MILAN, Nov 16 (Reuters) – Digital demand for fashion and luxury brands is expected to grow from current low levels and result in extra sales for the industry that could reach $50 billion by 2030, according to Morgan Stanley.
“Revenue streams from digital mediums for luxury brands are negligible… We think this is about to change,” strategists at the U.S. investment bank wrote in a note on Tuesday.
“The Metaverse will likely take many years to develop; however, NFTs and social gaming (e.g., online games and concerts attended by people’s avatars) present two nearer-term opportunities for luxury brands,” it said.
According to Morgan Stanley, NFTs (non-fungible tokens) and social gaming could expand luxury group’s total addressable market by more than 10% in eight years time and boost industry earnings before interest and tax by around 25%.
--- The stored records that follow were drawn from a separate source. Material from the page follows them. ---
-- ==== Sys2Proof/Machine/Recovery.lean ====
section
/-! DEFINITION. Recovery (R22, R23, R77-R82, R164-R167, R297-R299, R366-R376): twins, field losses and moves, core absorption, suspension,
stack losses, detours and the health state. -/

namespace Sys2Proof.Machine

/-! ### Twins (R164, R165) -/

/-- Number of a field's standby bank (R143). A field in no placement has two standby banks and STANDBY one state: the model's is that of
bank 1 (DESIGN CHOICE, log entry 125). -/
def State.standbyNo (s : State) (f : Nat) : Nat :=
  match (s.field f).placement with
  | none => 1
  | some p => 1 - (s.plc p).liveBank
def State.standby (s : State) (f : Nat) : Bank := (s.field f).bank (s.standbyNo f)
def State.updBank (s : State) (f i : Nat) (g : Bank → Bank) : State := s.updField f fun x => x.setBank i (g (x.bank i))
def State.updStandby (s : State) (f : Nat) (g : Bank → Bank) : State := s.updBank f (s.standbyNo f) g

/-- The wear limit: the bank is CLOSED from its 100,000th program cycle on, whatever it holds (R144). -/
def Bank.worn (b : Bank) : Bool := decide (100000 ≤ b.cycles)

/-- The bank's state of R161. -/
def Bank.state (b : Bank) : BankState := if b.worn then .closed else b.st

/-- Writing a bank's image region begins: its program count rises; wear is reported at 90,000 (R144). The write that brings the count to
100,000 goes on (DEDUCED, log entry 140): what would write a bank that is CLOSED is refused. -/
def State.beginWrite (s : State) (f i : Nat) : State :=
  let s := s.updBank f i fun b => { b with cycles := b.cycles + 1 }
  let n := ((s.field f).bank i).cycles
  let s := s.put (if i = 0 then Reg.Stratum.BANK0_CYCLES f else Reg.Stratum.BANK1_CYCLES f) n
  if n = 90000 then
      s.event { code := 0x0304, field := f, placement := placementByte (s.field f).placement
                detail := [(40, i), (44, n % 256), (45, n / 256 % 256), (46, n / 65536 % 256), (47, n / 16777216 % 256)] }
  else s

/-- f's mirror is complete and its holder in service. -/
def State.twinComplete (s : State) (f : Nat) : Option Nat :=
  ((s.field f).twinHolder).filter fun h =>
    (s.standby h).st == .twin && (s.field h).role == .active && !(s.field h).lossPending

/-- h may hold f's twin (R164). -/
def State.mayHold (s : State) (p f h : Nat) : Bool :=
  h != f && decide (3 ≤ dist f h) && (s.fieldsOf p).contains h && (s.field h).twinOf.isNone
    && match (s.standby h).state with
      | .staged | .installing | .previous | .incomplete | .closed => false
      | _ => true

/-- Twin protection is suspended while the placement holds an image in its standby banks, live or not (R165). -/
def PlacementSt.twinSuspended (x : PlacementSt) : Bool :=
  x.imageState == .installing || x.imageState == .staged || x.imageState == .previous || x.imageState == .incomplete

/-- Begin the mirror of f in h. -/
def State.startMirror (s : State) (f h : Nat) : State :=
  let s := s.updField f fun x => { x with twinHolder := some h }
  let s := s.updField h fun x => { x with twinOf := some f }
  (s.beginWrite h (s.standbyNo h)).updStandby h fun b => { b with st := .twinBuilding, mem := [], err := [], leaves := [] }

/-- The mirror that f's standby bank holds is given up. -/
def State.dropMirror (s : State) (f : Nat) : State :=
  s.updStandby f fun b => if b.st == .twin || b.st == .twinBuilding then { b with st := .empty, mem := [], err := [], leaves := [] } else b

/-- R164: keep pairs still at distance 3 or more, apply the image's pairs, then the nearest eligible holder; TWIN_NONE where none is left. -/
def State.buildTwins (s : State) (p : Nat) : State :=
  let x := s.plc p
  if !s.twinProtection || x.twinSuspended || !x.live then s else
  let fs := s.fieldsOf p
  let s := s.forAll fs fun s f =>
    match (s.field f).twinHolder with
    | some h => if fs.contains h && 3 ≤ dist f h then s else s.updField f fun y => { y with twinHolder := none }
    | none => s
  let s := s.forAll fs fun s h =>
    match (s.field h).twinOf with
    | some f => if fs.contains f && (s.field f).twinHolder == some h then s
      else (s.updField h fun y => { y with twinOf := none }).dropMirror h
    | none => s
  let named : List (Nat × Nat) := match x.image with
    | some i => i.fields.filterMap fun (r : FieldRec) => if r.twin = 0xFF then none else some (r.field, r.twin)
    | none => []
  let s := named.foldl (fun s e =>
    if fs.contains e.1 && (s.field e.1).twinHolder.isNone && s.mayHold p e.1 e.2 then s.startMirror e.1 e.2 else s) s
  s.forAll fs fun s f =>
    if (s.field f).twinHolder.isSome then s else
    match (fs.filter (s.mayHold p f)).foldl (fun (b : Option Nat) h => match b with
        | none => some h
        | some y => if dist f h < dist f y then some h else some y) none with
    | some h => s.startMirror f h
    | none => s.event { code := 0x0305, placement := p, field := f }

/-- Mirrors of a placement are dropped (R159 step 4, R165). -/
def State.dropMirrors (s : State) (p : Nat) : State :=
  s.forAll (s.fieldsOf p) fun s f =>
    (s.dropMirror f).updField f fun x => { x with twinOf := none, twinHolder := none }

/-- MIRROR_COPY_COMPLETE: the holder's mirror is copied and every leaf recomputed; a failed check leaves it TWIN_BUILDING (R165). -/
def opMirrorDone (h : Nat) (ok : Bool) (s : State) : State :=
  match (s.field h).twinOf with
  | none => s
  | some f =>
    if (s.standby h).st ≠ .twinBuilding || !ok then s
    else
      let src := s.liveBankOf f
      s.updStandby h fun b => { b with st := .twin, mem := src.mem.filter fun e => decide (e.1 < 6408896512), err := src.err, leaves := src.leaves }

def execMirrorCopyComplete (field : Nat) (verified : Bool) (s : State) : Result := .next (opMirrorDone field verified s)

def BankState.code : BankState → Nat
  | .empty => 0 | .installing => 1 | .staged => 2 | .previous => 3 | .twinBuilding => 4 | .twin => 5 | .incomplete => 6 | .closed => 7

/-- Placement and stratum gauges of R173 and R174. -/
def State.gaugeWeights (s : State) : State :=
  let s := s.forAll (List.range 4) fun s p =>
    let none_ := (s.plc p).live && (s.fieldsOf p).any fun f => (s.twinComplete f).isNone
    let s := s.updPlc p fun x => { x with twinNone := none_ }
    let x := s.plc p
    let id (i : Option Image) : Nat := match i with | some i => i.imageId | none => 0
    let s := s.put (Reg.Plc.IMAGE_STATE p) x.imageState.code
    let s := s.put (Reg.Plc.FIELDS p) (s.fieldsOf p).length
    let s := s.put (Reg.Plc.LIVE_BANK p) x.liveBank
    let s := s.put (Reg.Plc.TWIN_SUSPENDED p) (if x.twinSuspended then 1 else 0)
    let s := s.put (Reg.Plc.TWIN_NONE p) (if none_ then 1 else 0)
    let s := s.put (Reg.Plc.LIVE p) (if x.live then 1 else 0)
    let s := (s.put (Reg.Plc.LIVE_ID_LO p) (if x.live then id x.image % 2 ^ 32 else 0)).put (Reg.Plc.LIVE_ID_HI p) (if x.live then id x.image / 2 ^ 32 else 0)
    (s.put (Reg.Plc.STAGED_ID_LO p) (id x.staged % 2 ^ 32)).put (Reg.Plc.STAGED_ID_HI p) (id x.staged / 2 ^ 32)
  s.forAll computeFields fun s f =>
    if !s.fields.has f then s else
    let x := s.field f
    let s := s.put (Reg.Stratum.TWIN_OF f) (x.twinOf.getD 0xFF)
    let s := s.put (Reg.Stratum.TWIN_HOLDER f) (x.twinHolder.getD 0xFF)
    let s := s.put (Reg.Stratum.STANDBY f) (s.standby f).state.code
    s.put (Reg.Stratum.LIVE_BANK f) (1 - s.standbyNo f)

def Role.code : Role → Nat
  | .unassigned => 0 | .active => 1 | .clearing => 2 | .service => 3 | .lost => 4 | .rebuild => 5

/-- Field gauges of R382-R384: role, placement, lost cause, patches, failed cores. -/
def State.gaugeFields (s : State) : State :=
  s.forAll allFields fun s f =>
    if !s.fields.has f then s else
    let x := s.field f
    let s := s.put (Reg.FGen.ROLE f) x.role.code
    let s := s.put (Reg.FGen.PLACEMENT f) (placementByte x.placement)
    let s := s.put (Reg.FGen.LOST_CAUSE f) (x.lostCause.getD 0xF)
    let s := s.put (Reg.FGen.PATCH_USED f) x.patches.length
    let s := s.put (Reg.FGen.PATCH_VALID f) (2 ^ x.patches.length - 1)
    s.put (Reg.FGen.CORES_FAILED f) (x.failed.foldl (fun v n => v + 2 ^ n) 0)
Noting how one in five Roblox gamers update their avatars daily, it said luxury brands are exploring a number of collaborations with gaming and Metaverse platforms.
It also said Italian brand Dolce & Gabbana’s recent sale of nine NFTs for $5.7 million, albeit small, highlights the virtual and hybrid luxury goods’ huge potential over the coming years.
“We expect the whole sector to benefit from the advent of the Metaverse, but see the soft luxury brands (ready-to-wear, leather goods, shoes, etc.) as particularly well positioned as opposed to hard luxury (jewellery and watches),” it said.